■ EXERCISE DETAILS: Please repeat the line that has "(s.seq.fsm = .light" and all lines after it, exactly as they appear, through the end of the entries.

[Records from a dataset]
-- ==== Sys2Proof/Certificates/Slice0/Obligations.lean ====
section
/-! DEFINITION. The statements for the provers: what the manual's rules say that the commands, the machine and its reset do. -/

open Sys2Proof Sys2Proof.Machine

/-- A step carries out the command at the front of the queue. For every command c, every state s and every rest of
the queue: a step of s with c in front of that rest answers what exec answers for c on s with the rest as its
queue; with an empty queue the device idles and the step answers s (the idling is the model's choice, log 5).
Rests on 95_what_each_step_holds. -/
def Obligations.StepRunsFront : Prop :=
  (∀ (c : Instr) (rest : List Instr) (s : State), step { s with pending := c :: rest } = exec c { s with pending := rest }) ∧
  ∀ s : State, s.pending = [] → step s = .next s

/-- The state at reset has the shape of the device. At reset there are eight slices, each with memory in canonical
form, four engines of 64 threads with 32 registers and 8 predicates, eight quads of 16 registers and four arrays
of eight slots, eight ports and its internal links, and the 64 rings, 18 channels and 8 measurement registers;
nothing waits, no job is loaded and no slice memory lists a byte. Rests on R2, R16, R93, R146, R364, R422. -/
def Obligations.ResetInv : Prop :=
  State.reset.Inv ∧ State.reset.pending = [] ∧ State.reset.job = none ∧ ∀ x ∈ State.reset.slices, x.mem = [] ∧ x.flags = [] ∧ x.runs = []

/-- Every step keeps the shape of the device. For every state s with the shape Inv: if a step of s answers a next
state, that state has the shape too. So the memory of every slice stays in its canonical form, and no command
loses or adds a slice, an engine, a thread, a register, a quad, a port, a ring, a channel or a measurement
register. Rests on R2, R16, R87, R93, R146, R252, R364, R422. -/
def Obligations.StepKeepsInv : Prop :=
  ∀ s t : State, s.Inv → step s = .next t → t.Inv

/-- A step takes the front command and leaves the rest of the queue. For every state s whose queue is c followed by
rest: if a step answers a next state, its queue is rest, unchanged and in order, whatever the command c did.
Rests on 95_what_each_step_holds. -/
def Obligations.QueueIsFirstInFirstOut : Prop :=
  ∀ (s t : State) (c : Instr) (rest : List Instr), s.pending = c :: rest → step s = .next t → t.pending = rest

/-- Every command answers a next state. Whatever the command and the state, exec answers a next state: no command of
the device ends in a fault of the model or in a refusal. What each command does where its conditions hold is
said by the statements of its family. Rests on R110, R206, R491. -/
def Obligations.NoCommandStops : Prop :=
  ∀ (c : Instr) (s : State), Completes (exec c s)

/-- The arithmetic, predicate, branch and ordering instructions of a route program. When a thread may issue and its
guard holds, NOP changes nothing, MOVI, ADD, SUB, MUL, LOGIC and SHIFT write gD with the value of their row (a
write to g0 is discarded), CMP and PLOG write pD (a write to p0 is discarded), BR adds its immediate to the
program counter, FENCE LOCAL changes nothing and FENCE MARK adds the named slice to the marks of the thread. A
branch below the first word leaves 32,768, one past the program store. Beside that the thread only takes the
issue slot, where a thread that waited for a staged copy becomes READY, and its program counter passes the word:
no other register, predicate, thread, slice or byte of memory changes. Rests on R93, R95, R96, R97, R107. -/
def Obligations.RouteAlu : Prop :=
  ∀ (s : State) (sl : SliceId) (e : EngineId) (t : ThreadId) (w : Nat), s.Inv → s.Issues sl e t w →
    (s.thread sl e t).guardHolds w = true →
    let h := s.thread sl e t
    let op := bits w 63 58
    let fn := bits w 38 32
    let d := bits w 53 49
    let put (v : Word) : State := s.afterIssue sl e t fun k => { k with g := if d = 0 then k.g else k.g.set d v }
    let putP (v : Bool) : State :=
      s.afterIssue sl e t fun k => { k with p := if bits w 51 49 = 0 then k.p else k.p.set (bits w 51 49) v }
    let a := h.reg (bits w 48 44)
    let b := secondOperand h w
    (op = 0x00 → exec (.nop sl e t) s = .next (s.afterIssue sl e t id)) ∧
    (op = 0x01 → exec (.movi sl e t) s = .next (put (if bit fn 1 then BitVec.ofNat 64 ((h.reg d).toNat % 2 ^ 32 + bits w 31 0 * 2 ^ 32)
      else sext32 (bits w 31 0)))) ∧
    (op = 0x02 → exec (.add sl e t) s = .next (put (a + b))) ∧
    (op = 0x03 → exec (.sub sl e t) s = .next (put (a - b))) ∧
    (op = 0x04 → exec (.mul sl e t) s = .next (put (BitVec.ofNat 64 (a.toNat * b.toNat)))) ∧
    (op = 0x05 → exec (.logic sl e t) s = .next (put (
      if bits fn 2 1 = 0 then a &&& b else if bits fn 2 1 = 1 then a ||| b else if bits fn 2 1 = 2 then a ^^^ b else a &&& ~~~b))) ∧
    (op = 0x06 → bits fn 2 1 ≠ 3 → exec (.shift sl e t) s = .next (put (
      if bits fn 2 1 = 0 then a <<< (b.toNat % 64) else if bits fn 2 1 = 1 then a >>> (b.toNat % 64)
      else a.sshiftRight (b.toNat % 64)))) ∧
    (op = 0x07 → bits fn 3 1 < 6 → exec (.cmp sl e t) s = .next (putP (
      if bits fn 3 1 = 0 then decide (a = b) else if bits fn 3 1 = 1 then decide (a ≠ b)
      else if bits fn 3 1 = 2 then decide (a.toNat < b.toNat) else if bits fn 3 1 = 3 then decide (b.toNat ≤ a.toNat)
      else if bits fn 3 1 = 4 then decide (a.toInt < b.toInt) else decide (b.toInt ≤ a.toInt)))) ∧
    (op = 0x08 → exec (.plog sl e t) s = .next (putP (
      let x := h.pred (bits w 46 44)
      let y := h.pred (bits w 41 39)
      if bits fn 2 1 = 0 then x && y else if bits fn 2 1 = 1 then x || y else if bits fn 2 1 = 2 then x != y else x && !y))) ∧
    (op = 0x09 → exec (.br sl e t) s = .next (s.afterIssue sl e t fun k =>
      { k with pc := if (h.pc : Int) + sint32 (bits w 31 0) < 0 then 32768 else ((h.pc : Int) + sint32 (bits w 31 0)).toNat })) ∧
    (op = 0x29 → bits fn 2 1 = 0 → exec (.fenceLocal sl e t) s = .next (s.afterIssue sl e t id)) ∧
    (op = 0x29 → bits fn 2 1 = 1 → exec (.fenceMark sl e t) s = .next (s.afterIssue sl e t fun k =>
      { k with marks := if k.marks.contains (gaPlace a.toNat) then k.marks else k.marks ++ [gaPlace a.toNat] }))
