/-- Collisions (R49) and records of the store (R434). -/
theorem test_wf_collisions :
    (Instr.stageLaunch 0 0 [⟨2, 5, 0, (0, 1), (2, 0), none⟩]).wf = true ∧ (Instr.powerUp { lost := [⟨0x4000, 1, 0, true⟩] }).wf = true ∧
    (∀ c ∈ [(⟨256, 5, 0, (0, 1), (2, 0), none⟩ : Collision), ⟨2, 256, 0, (0, 1), (2, 0), none⟩, ⟨2, 5, 2, (0, 1), (2, 0), none⟩, ⟨2, 5, 0, (256, 1), (2, 0), none⟩,
      ⟨2, 5, 0, (0, 256), (2, 0), none⟩, ⟨2, 5, 0, (0, 1), (256, 0), none⟩, ⟨2, 5, 0, (0, 1), (2, 256), none⟩], (Instr.stageLaunch 0 0 [c]).wf = false) ∧
    ∀ r ∈ [(⟨65536, 1, 0, true⟩ : LostRecord), ⟨0x4000, 256, 0, true⟩, ⟨0x4000, 1, 8, true⟩],
      (Instr.powerUp { lost := [r] }).wf = false ∧ (Instr.sysRstRelease { lost := [r] }).wf = false ∧ (Instr.pllRelock { lost := [r] }).wf = false := by
  decide +kernel

/-- Every other check, at the first value beyond its range. -/
theorem test_wf_values :
    ∀ i ∈ [Instr.panelLanded { on := 0 } 0 256 0, .panelLanded { on := 0 } 0 0 256, .lookaheadCount 0 ⟨5, 1⟩ 256 [], .lookaheadCount 0 ⟨5, 1⟩ 0 [(⟨8, 0⟩, 0)],
      .lookaheadCount 0 ⟨5, 1⟩ 0 [(⟨0, 0⟩, 1024)], .unitFail 0 ⟨15, 0⟩, .returnListWrite 0 256 ⟨0, 0⟩, .sumpTileArrival 0 256 ⟨0, 0⟩ 0 { bytes := [] } (zeros 32),
      .sumpTileArrival 0 0 ⟨0, 0⟩ 65536 { bytes := [] } (zeros 32), .sumpTileArrival 0 0 ⟨0, 0⟩ 0 { bytes := [] } (zeros 31), .sumpReadTimeout 0 256 ⟨0, 0⟩, .frameRelease 0 65536,
      .downSymbol 0 (.port 0) 256, .e2eTimeout 0 ⟨5, 1⟩ 65536, .lossHoldExpiry (2 ^ 20), .mcastComplete 0 1024 0, .mcastComplete 0 0 65536,
      .regionEntry .bar0 0 (zeros 65), .ownershipMove 0 4096, .layerBoundary 0 256, .requestDeadline 0 4096, .contextTeardown 255, .contextOff 255,
      .ringHead 0 (2 ^ 32), .hotServe .bar0 4, .loadForwardAck (2 ^ 40), .credentialWrite .bar0 256 [], .credentialWrite .bar0 1 (zeros 4097),
      .dictRead 65536 0, .dictWrite 0 256, .dictInfo 65536 0, .lifecycleEnable .bar0 0 8, .lifecycleStartComplete 0 8 none, .lifecycleStartFail 0 8 0,
      .lifecycleStartFail 0 0 256, .lifecycleStopComplete 0 8, .fwStageCommit .bar0 (2 ^ 32), .fwBootSlot .bar0 2, .marginSensorRead 0 ⟨15, 0⟩ 0 false,
      .registerWrite (2 ^ 24) [], .registerWrite 0 (zeros 9), .bar0InvalidAccess (2 ^ 24) 0 false, .bar0InvalidAccess 0 8192 false, .evtCauseClear 256,
      .bar2Read { on := (2 ^ 45) } 1, .bar2Read { on := 0 } 0, .bar2Read { on := 0 } 4097, .linkFrame 0 (.port 0) [] 0 { words := 1 }, .bar2Write ⟨2 ^ 45, [], false⟩, .hostReadCompletion 1024 [] true, .hostReadTimeout 1024,
      .sensorRead 0 (-274), .sensorRead 0 1001, .powerWindow [0] 0, .i3cPoll 0 (2 ^ 32), .i3cIbi 0 (2 ^ 32)], i.wf = false := by decide +kernel

/-- Byte strings one longer than a command may carry. -/
theorem test_wf_lengths (b : Bytes) :
    (b.length = 8193 → ∀ c d, (Instr.linkFrame 0 (.port 0) b c { bad := d }).wf = false) ∧
    (b.length = 1048577 → (Instr.loadChain .bar0 b).wf = false ∧ (Instr.fwStageData .bar0 b).wf = false) ∧
    (b.length = 4097 → (Instr.write 0 .own { pkt0 with payload := b }).wf = false ∧ (Instr.bar2Write ⟨0, b, false⟩).wf = false ∧
      (Instr.hostReadCompletion 0 b true).wf = false) ∧
    (b.length = 65537 → (Instr.tileItem { item0 with payload := b }).wf = false) ∧
    (b.length = 4194305 → (Instr.sumpTileArrival 0 0 ⟨0, 0⟩ 0 { bytes := b } (zeros 32)).wf = false) := by
  refine ⟨fun h c d => ?_, fun h => ?_, fun h => ?_, fun h => ?_, fun h => ?_⟩ <;>
    simp [Instr.wf, Packet.wf, LoadItem.wf, Door.wf, h]
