/-- R101, R194: at every edge of a run no more answers have been latched than requests transferred, and no more requests
transferred than the S seeds. That both counts are 0 at an acceptance is the model's choice (log entry 5), and that answers
never outrun requests, whatever the hash provider drives, rests on its taking only an owed answer (log entry 27). -/
def Obligations.HashAnswersNeverOutrunRequests : Prop :=
  (∀ (s a : State) (c : Command), (s.seq.fsm = .uncfg ∨ s.seq.fsm = .idle) → fsmAccept c s = .next a →
    a.seq.fsm = .hash → a.seq.hashAsked = 0 ∧ a.seq.hashNext = 0) ∧
  ∀ (s t : State) (h : HashInput), s.seq.hashNext ≤ s.seq.hashAsked → s.seq.hashAsked ≤ s.csr.seeds →
    advance h s = .next t →
    t.seq.hashNext ≤ t.seq.hashAsked ∧ t.seq.hashAsked ≤ t.csr.seeds ∧
      (s.seq.fsm = .hash → t.seq.fsm = .light → t.seq.hashNext = t.csr.seeds ∧ t.seq.hashAsked = t.csr.seeds)

/-- R170, R194: a hash request, once driven, is driven with its data stable until it is transferred: an edge without reset
at which hreq_ready is 0 leaves it as it was, whatever else is driven. -/
def Obligations.HashRequestIsHeldUntilTaken : Prop :=
  ∀ (s t : State) (r : HashRequest), s.hashRequest false = some r → s.seq.hashNext ≤ s.seq.hashAsked →
    s.csr.cfgLock = true → s.nextEdge.rst = false → s.nextEdge.hash.hreqReady = false → cycle s = .next t →
    t.hashRequest false = some r

/-- R191: a state in flight goes only where its rows say; and a QUERY reaches EVICT from no state and writes the
storage in no state (R193, R197). -/
def Obligations.FsmFollowsItsTransitions : Prop :=
  ∀ (s t : State) (h : HashInput), advance h s = .next t → s.seq.fsm.successors ≠ [] →
    t.seq.fsm ∈ s.seq.fsm.successors ∧
    (s.inserting = false → s.seq.fsm ≠ .evict → t.seq.fsm ≠ .evict ∧ (s.seq.fsm ≠ .clear → t.store = s.store))

/-- R197: escalation. An INSERT leaves LIGHT for MID8 only with every light probe at 15, and MID8 for KV only with
every 8-bit probe at 255; it reaches MID16 only where no candidate bucket matches or is free. -/
def Obligations.FsmEscalatesOnlyWhenSaturated : Prop :=
  ∀ (s t : State) (h : HashInput), advance h s = .next t → s.inserting = true →
    (s.seq.fsm = .light → t.seq.fsm = .mid8 → ∀ q ∈ s.lookup.lightProbes, t.store.nib q = 15) ∧
    (s.seq.fsm = .mid8 → t.seq.fsm = .kv → ∀ k ∈ s.lookup.c8Probes, (t.store.c8.read k).toNat = 255) ∧
    (s.seq.fsm = .kv → t.seq.fsm = .mid16 → ∀ j < s.lookup.m,
      s.store.keyEq s.lookup s.flightKey j = false ∧ s.store.occ.read (s.lookup.bucket j) = 1)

■ WORKED SOLUTION:
    (s.seq.fsm = .light → t.seq.fsm = .mid8 → ∀ q ∈ s.lookup.lightProbes, t.store.nib q = 15) ∧
    (s.seq.fsm = .mid8 → t.seq.fsm = .kv → ∀ k ∈ s.lookup.c8Probes, (t.store.c8.read k).toNat = 255) ∧
    (s.seq.fsm = .kv → t.seq.fsm = .mid16 → ∀ j < s.lookup.m,
      s.store.keyEq s.lookup s.flightKey j = false ∧ s.store.occ.read (s.lookup.bucket j) = 1)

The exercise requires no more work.